Warum ein Beinahe-Cyberangriff US-Beamte und die Technologiebranche in Verlegenheit brachte Von Reuters

Von Raphael Satter

WASHINGTON (Reuters) – Der deutsche Softwareentwickler Andres Freund führte letzten Monat einige detaillierte Leistungstests durch, als ihm seltsames Verhalten in einem wenig bekannten Programm auffiel.
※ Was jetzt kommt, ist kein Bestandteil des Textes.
/-! ### `setFreq` (R30) -/

@[simp] theorem setFreq_mode (x : Byte) (v : Word) (s : State) : (setFreq x v s).mode = s.mode := rfl
@[simp] theorem setFreq_treev (x : Byte) (v : Word) (s : State) : (setFreq x v s).treev = s.treev := rfl
@[simp] theorem setFreq_tabv (x : Byte) (v : Word) (s : State) : (setFreq x v s).tabv = s.tabv := rfl
@[simp] theorem setFreq_errcode (x : Byte) (v : Word) (s : State) : (setFreq x v s).errcode = s.errcode := rfl
@[simp] theorem setFreq_errsub (x : Byte) (v : Word) (s : State) : (setFreq x v s).errsub = s.errsub := rfl
@[simp] theorem setFreq_errinfo (x : Byte) (v : Word) (s : State) : (setFreq x v s).errinfo = s.errinfo := rfl
@[simp] theorem setFreq_nodes (x : Byte) (v : Word) (s : State) : (setFreq x v s).nodes = s.nodes := rfl
@[simp] theorem setFreq_root (x : Byte) (v : Word) (s : State) : (setFreq x v s).root = s.root := rfl
@[simp] theorem setFreq_table (x : Byte) (v : Word) (s : State) : (setFreq x v s).table = s.table := rfl
@[simp] theorem setFreq_nent (x : Byte) (v : Word) (s : State) : (setFreq x v s).nent = s.nent := rfl
@[simp] theorem setFreq_nsym (x : Byte) (v : Word) (s : State) : (setFreq x v s).nsym = s.nsym := rfl
@[simp] theorem setFreq_acc (x : Byte) (v : Word) (s : State) : (setFreq x v s).acc = s.acc := rfl
@[simp] theorem setFreq_nbits (x : Byte) (v : Word) (s : State) : (setFreq x v s).nbits = s.nbits := rfl
@[simp] theorem setFreq_enccnt (x : Byte) (v : Word) (s : State) : (setFreq x v s).enccnt = s.enccnt := rfl
@[simp] theorem setFreq_cur (x : Byte) (v : Word) (s : State) : (setFreq x v s).cur = s.cur := rfl
@[simp] theorem setFreq_rem (x : Byte) (v : Word) (s : State) : (setFreq x v s).rem = s.rem := rfl
@[simp] theorem setFreq_pst (x : Byte) (v : Word) (s : State) : (setFreq x v s).pst = s.pst := rfl
@[simp] theorem setFreq_pcnt (x : Byte) (v : Word) (s : State) : (setFreq x v s).pcnt = s.pcnt := rfl
@[simp] theorem setFreq_psym (x : Byte) (v : Word) (s : State) : (setFreq x v s).psym = s.psym := rfl
@[simp] theorem setFreq_plen (x : Byte) (v : Word) (s : State) : (setFreq x v s).plen = s.plen := rfl
@[simp] theorem setFreq_pidx (x : Byte) (v : Word) (s : State) : (setFreq x v s).pidx = s.pidx := rfl
@[simp] theorem setFreq_ptmp (x : Byte) (v : Word) (s : State) : (setFreq x v s).ptmp = s.ptmp := rfl
@[simp] theorem setFreq_pbits (x : Byte) (v : Word) (s : State) : (setFreq x v s).pbits = s.pbits := rfl
@[simp] theorem setFreq_outq (x : Byte) (v : Word) (s : State) : (setFreq x v s).outq = s.outq := rfl
@[simp] theorem setFreq_outqDepth (x : Byte) (v : Word) (s : State) : (setFreq x v s).outqDepth = s.outqDepth := rfl
@[simp] theorem setFreq_held (x : Byte) (v : Word) (s : State) : (setFreq x v s).held = s.held := rfl
@[simp] theorem setFreq_taken (x : Byte) (v : Word) (s : State) : (setFreq x v s).taken = s.taken := rfl
@[simp] theorem setFreq_pending (x : Byte) (v : Word) (s : State) : (setFreq x v s).pending = s.pending := rfl
@[simp] theorem setFreq_answers (x : Byte) (v : Word) (s : State) : (setFreq x v s).answers = s.answers := rfl

/-! ### `setCode` (R36) -/

@[simp] theorem setCode_mode (x : Byte) (c : BitSeq) (s : State) : (setCode x c s).mode = s.mode := rfl
@[simp] theorem setCode_treev (x : Byte) (c : BitSeq) (s : State) : (setCode x c s).treev = s.treev := rfl
@[simp] theorem setCode_tabv (x : Byte) (c : BitSeq) (s : State) : (setCode x c s).tabv = s.tabv := rfl
@[simp] theorem setCode_errcode (x : Byte) (c : BitSeq) (s : State) : (setCode x c s).errcode = s.errcode := rfl
@[simp] theorem setCode_errsub (x : Byte) (c : BitSeq) (s : State) : (setCode x c s).errsub = s.errsub := rfl
@[simp] theorem setCode_errinfo (x : Byte) (c : BitSeq) (s : State) : (setCode x c s).errinfo = s.errinfo := rfl
@[simp] theorem setCode_freq (x : Byte) (c : BitSeq) (s : State) : (setCode x c s).freq = s.freq := rfl
@[simp] theorem setCode_nodes (x : Byte) (c : BitSeq) (s : State) : (setCode x c s).nodes = s.nodes := rfl
@[simp] theorem setCode_root (x : Byte) (c : BitSeq) (s : State) : (setCode x c s).root = s.root := rfl
@[simp] theorem setCode_table (x : Byte) (c : BitSeq) (s : State) : (setCode x c s).table = Memory.insert s.table x.toNat c := rfl
@[simp] theorem setCode_nent (x : Byte) (c : BitSeq) (s : State) : (setCode x c s).nent = s.nent := rfl
@[simp] theorem setCode_nsym (x : Byte) (c : BitSeq) (s : State) : (setCode x c s).nsym = s.nsym := rfl
@[simp] theorem setCode_acc (x : Byte) (c : BitSeq) (s : State) : (setCode x c s).acc = s.acc := rfl
@[simp] theorem setCode_nbits (x : Byte) (c : BitSeq) (s : State) : (setCode x c s).nbits = s.nbits := rfl
@[simp] theorem setCode_enccnt (x : Byte) (c : BitSeq) (s : State) : (setCode x c s).enccnt = s.enccnt := rfl
@[simp] theorem setCode_cur (x : Byte) (c : BitSeq) (s : State) : (setCode x c s).cur = s.cur := rfl
@[simp] theorem setCode_rem (x : Byte) (c : BitSeq) (s : State) : (setCode x c s).rem = s.rem := rfl
@[simp] theorem setCode_pst (x : Byte) (c : BitSeq) (s : State) : (setCode x c s).pst = s.pst := rfl
@[simp] theorem setCode_pcnt (x : Byte) (c : BitSeq) (s : State) : (setCode x c s).pcnt = s.pcnt := rfl
@[simp] theorem setCode_psym (x : Byte) (c : BitSeq) (s : State) : (setCode x c s).psym = s.psym := rfl
@[simp] theorem setCode_plen (x : Byte) (c : BitSeq) (s : State) : (setCode x c s).plen = s.plen := rfl
@[simp] theorem setCode_pidx (x : Byte) (c : BitSeq) (s : State) : (setCode x c s).pidx = s.pidx := rfl
@[simp] theorem setCode_ptmp (x : Byte) (c : BitSeq) (s : State) : (setCode x c s).ptmp = s.ptmp := rfl
@[simp] theorem setCode_pbits (x : Byte) (c : BitSeq) (s : State) : (setCode x c s).pbits = s.pbits := rfl
@[simp] theorem setCode_outq (x : Byte) (c : BitSeq) (s : State) : (setCode x c s).outq = s.outq := rfl
@[simp] theorem setCode_outqDepth (x : Byte) (c : BitSeq) (s : State) : (setCode x c s).outqDepth = s.outqDepth := rfl
@[simp] theorem setCode_held (x : Byte) (c : BitSeq) (s : State) : (setCode x c s).held = s.held := rfl
@[simp] theorem setCode_taken (x : Byte) (c : BitSeq) (s : State) : (setCode x c s).taken = s.taken := rfl
@[simp] theorem setCode_pending (x : Byte) (c : BitSeq) (s : State) : (setCode x c s).pending = s.pending := rfl
@[simp] theorem setCode_answers (x : Byte) (c : BitSeq) (s : State) : (setCode x c s).answers = s.answers := rfl

/-! ### `answer` (R61) -/

@[simp] theorem answer_mode (a : Answer) (s : State) : (answer a s).mode = s.mode := rfl
@[simp] theorem answer_treev (a : Answer) (s : State) : (answer a s).treev = s.treev := rfl
@[simp] theorem answer_tabv (a : Answer) (s : State) : (answer a s).tabv = s.tabv := rfl
@[simp] theorem answer_errcode (a : Answer) (s : State) : (answer a s).errcode = s.errcode := rfl
@[simp] theorem answer_errsub (a : Answer) (s : State) : (answer a s).errsub = s.errsub := rfl
@[simp] theorem answer_errinfo (a : Answer) (s : State) : (answer a s).errinfo = s.errinfo := rfl
@[simp] theorem answer_freq (a : Answer) (s : State) : (answer a s).freq = s.freq := rfl
@[simp] theorem answer_nodes (a : Answer) (s : State) : (answer a s).nodes = s.nodes := rfl
@[simp] theorem answer_root (a : Answer) (s : State) : (answer a s).root = s.root := rfl
@[simp] theorem answer_table (a : Answer) (s : State) : (answer a s).table = s.table := rfl
@[simp] theorem answer_nent (a : Answer) (s : State) : (answer a s).nent = s.nent := rfl
@[simp] theorem answer_nsym (a : Answer) (s : State) : (answer a s).nsym = s.nsym := rfl
@[simp] theorem answer_acc (a : Answer) (s : State) : (answer a s).acc = s.acc := rfl
@[simp] theorem answer_nbits (a : Answer) (s : State) : (answer a s).nbits = s.nbits := rfl
@[simp] theorem answer_enccnt (a : Answer) (s : State) : (answer a s).enccnt = s.enccnt := rfl
@[simp] theorem answer_cur (a : Answer) (s : State) : (answer a s).cur = s.cur := rfl
@[simp] theorem answer_rem (a : Answer) (s : State) : (answer a s).rem = s.rem := rfl
@[simp] theorem answer_pst (a : Answer) (s : State) : (answer a s).pst = s.pst := rfl
@[simp] theorem answer_pcnt (a : Answer) (s : State) : (answer a s).pcnt = s.pcnt := rfl
@[simp] theorem answer_psym (a : Answer) (s : State) : (answer a s).psym = s.psym := rfl
@[simp] theorem answer_plen (a : Answer) (s : State) : (answer a s).plen = s.plen := rfl
@[simp] theorem answer_pidx (a : Answer) (s : State) : (answer a s).pidx = s.pidx := rfl
@[simp] theorem answer_ptmp (a : Answer) (s : State) : (answer a s).ptmp = s.ptmp := rfl
@[simp] theorem answer_pbits (a : Answer) (s : State) : (answer a s).pbits = s.pbits := rfl
@[simp] theorem answer_outq (a : Answer) (s : State) : (answer a s).outq = s.outq := rfl
@[simp] theorem answer_outqDepth (a : Answer) (s : State) : (answer a s).outqDepth = s.outqDepth := rfl
@[simp] theorem answer_held (a : Answer) (s : State) : (answer a s).held = s.held := rfl
@[simp] theorem answer_taken (a : Answer) (s : State) : (answer a s).taken = s.taken := rfl
@[simp] theorem answer_pending (a : Answer) (s : State) : (answer a s).pending = s.pending := rfl
@[simp] theorem answer_answers (a : Answer) (s : State) : (answer a s).answers = s.answers ++ [a] := rfl

/-! ### `complete` (R130) -/

@[simp] theorem complete_mode (s : State) : (complete s).mode = s.mode := by
  unfold complete; split <;> rfl
@[simp] theorem complete_treev (s : State) : (complete s).treev = s.treev := by
  unfold complete; split <;> rfl
@[simp] theorem complete_tabv (s : State) : (complete s).tabv = s.tabv := by
  unfold complete; split <;> rfl
@[simp] theorem complete_errcode (s : State) : (complete s).errcode = s.errcode := by
  unfold complete; split <;> rfl
@[simp] theorem complete_errsub (s : State) : (complete s).errsub = s.errsub := by
  unfold complete; split <;> rfl
@[simp] theorem complete_errinfo (s : State) : (complete s).errinfo = s.errinfo := by
  unfold complete; split <;> rfl
@[simp] theorem complete_freq (s : State) : (complete s).freq = s.freq := by
  unfold complete; split <;> rfl
@[simp] theorem complete_nodes (s : State) : (complete s).nodes = s.nodes := by
  unfold complete; split <;> rfl
@[simp] theorem complete_root (s : State) : (complete s).root = s.root := by
  unfold complete; split <;> rfl
@[simp] theorem complete_table (s : State) : (complete s).table = s.table := by
  unfold complete; split <;> rfl
@[simp] theorem complete_nent (s : State) : (complete s).nent = s.nent := by
  unfold complete; split <;> rfl
@[simp] theorem complete_nsym (s : State) : (complete s).nsym = s.nsym := by
  unfold complete; split <;> rfl
@[simp] theorem complete_acc (s : State) : (complete s).acc = s.acc := by
  unfold complete; split <;> rfl
@[simp] theorem complete_nbits (s : State) : (complete s).nbits = s.nbits := by
  unfold complete; split <;> rfl
@[simp] theorem complete_enccnt (s : State) : (complete s).enccnt = s.enccnt := by
  unfold complete; split <;> rfl
@[simp] theorem complete_cur (s : State) : (complete s).cur = s.cur := by
  unfold complete; split <;> rfl
@[simp] theorem complete_rem (s : State) : (complete s).rem = s.rem := by
  unfold complete; split <;> rfl
@[simp] theorem complete_pst (s : State) : (complete s).pst = s.pst := by
  unfold complete; split <;> rfl
@[simp] theorem complete_pcnt (s : State) : (complete s).pcnt = s.pcnt := by
  unfold complete; split <;> rfl
@[simp] theorem complete_psym (s : State) : (complete s).psym = s.psym := by
  unfold complete; split <;> rfl
@[simp] theorem complete_plen (s : State) : (complete s).plen = s.plen := by
  unfold complete; split <;> rfl
@[simp] theorem complete_pidx (s : State) : (complete s).pidx = s.pidx := by
  unfold complete; split <;> rfl
@[simp] theorem complete_ptmp (s : State) : (complete s).ptmp = s.ptmp := by
  unfold complete; split <;> rfl
@[simp] theorem complete_pbits (s : State) : (complete s).pbits = s.pbits := by
  unfold complete; split <;> rfl
@[simp] theorem complete_outq (s : State) : (complete s).outq = s.outq := by
  unfold complete; split <;> rfl
@[simp] theorem complete_outqDepth (s : State) : (complete s).outqDepth = s.outqDepth := by
  unfold complete; split <;> rfl
@[simp] theorem complete_held (s : State) : (complete s).held = s.held := by
  unfold complete; split <;> rfl
@[simp] theorem complete_taken (s : State) : (complete s).taken = s.taken := by
  unfold complete; split <;> rfl
@[simp] theorem complete_pending (s : State) : (complete s).pending = s.pending := by
  unfold complete; split <;> rfl

/-! ### `sinkTake` (R74) -/

@[simp] theorem sinkTake_mode (s : State) : (sinkTake s).mode = s.mode := by
  unfold sinkTake refill; split <;> (try split) <;> simp
@[simp] theorem sinkTake_treev (s : State) : (sinkTake s).treev = s.treev := by
  unfold sinkTake refill; split <;> (try split) <;> simp
@[simp] theorem sinkTake_tabv (s : State) : (sinkTake s).tabv = s.tabv := by
  unfold sinkTake refill; split <;> (try split) <;> simp
@[simp] theorem sinkTake_errcode (s : State) : (sinkTake s).errcode = s.errcode := by
  unfold sinkTake refill; split <;> (try split) <;> simp
@[simp] theorem sinkTake_errsub (s : State) : (sinkTake s).errsub = s.errsub := by
  unfold sinkTake refill; split <;> (try split) <;> simp
@[simp] theorem sinkTake_errinfo (s : State) : (sinkTake s).errinfo = s.errinfo := by
  unfold sinkTake refill; split <;> (try split) <;> simp
@[simp] theorem sinkTake_freq (s : State) : (sinkTake s).freq = s.freq := by
  unfold sinkTake refill; split <;> (try split) <;> simp
@[simp] theorem sinkTake_nodes (s : State) : (sinkTake s).nodes = s.nodes := by
  unfold sinkTake refill; split <;> (try split) <;> simp
@[simp] theorem sinkTake_root (s : State) : (sinkTake s).root = s.root := by
  unfold sinkTake refill; split <;> (try split) <;> simp
@[simp] theorem sinkTake_table (s : State) : (sinkTake s).table = s.table := by
  unfold sinkTake refill; split <;> (try split) <;> simp
@[simp] theorem sinkTake_nent (s : State) : (sinkTake s).nent = s.nent := by
  unfold sinkTake refill; split <;> (try split) <;> simp
@[simp] theorem sinkTake_nsym (s : State) : (sinkTake s).nsym = s.nsym := by
  unfold sinkTake refill; split <;> (try split) <;> simp
@[simp] theorem sinkTake_acc (s : State) : (sinkTake s).acc = s.acc := by
  unfold sinkTake refill; split <;> (try split) <;> simp
@[simp] theorem sinkTake_nbits (s : State) : (sinkTake s).nbits = s.nbits := by
  unfold sinkTake refill; split <;> (try split) <;> simp
@[simp] theorem sinkTake_enccnt (s : State) : (sinkTake s).enccnt = s.enccnt := by
  unfold sinkTake refill; split <;> (try split) <;> simp
@[simp] theorem sinkTake_cur (s : State) : (sinkTake s).cur = s.cur := by
  unfold sinkTake refill; split <;> (try split) <;> simp
@[simp] theorem sinkTake_rem (s : State) : (sinkTake s).rem = s.rem := by
  unfold sinkTake refill; split <;> (try split) <;> simp
@[simp] theorem sinkTake_pst (s : State) : (sinkTake s).pst = s.pst := by
  unfold sinkTake refill; split <;> (try split) <;> simp
@[simp] theorem sinkTake_pcnt (s : State) : (sinkTake s).pcnt = s.pcnt := by
  unfold sinkTake refill; split <;> (try split) <;> simp
@[simp] theorem sinkTake_psym (s : State) : (sinkTake s).psym = s.psym := by
  unfold sinkTake refill; split <;> (try split) <;> simp
@[simp] theorem sinkTake_plen (s : State) : (sinkTake s).plen = s.plen := by
  unfold sinkTake refill; split <;> (try split) <;> simp
@[simp] theorem sinkTake_pidx (s : State) : (sinkTake s).pidx = s.pidx := by
  unfold sinkTake refill; split <;> (try split) <;> simp
@[simp] theorem sinkTake_ptmp (s : State) : (sinkTake s).ptmp = s.ptmp := by
  unfold sinkTake refill; split <;> (try split) <;> simp
@[simp] theorem sinkTake_pbits (s : State) : (sinkTake s).pbits = s.pbits := by
  unfold sinkTake refill; split <;> (try split) <;> simp
@[simp] theorem sinkTake_outqDepth (s : State) : (sinkTake s).outqDepth = s.outqDepth := by
  unfold sinkTake refill; split <;> (try split) <;> simp
@[simp] theorem sinkTake_pending (s : State) : (sinkTake s).pending = s.pending := by
  unfold sinkTake refill; split <;> (try split) <;> simp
Was er bei seinen Nachforschungen herausfand, hat die gesamte Softwarewelt erschüttert und die Aufmerksamkeit von Technologiemanagern und Regierungsbeamten auf sich gezogen.

Freund, der für Microsoft (NASDAQ:) in San Francisco arbeitet, entdeckte, dass die neueste Version des Open-Source-Softwareprogramms XZ Utils von einem seiner Entwickler absichtlich sabotiert wurde, ein Schachzug, der eine Geheimtür zu Millionen hätte öffnen können von Servern im Internet.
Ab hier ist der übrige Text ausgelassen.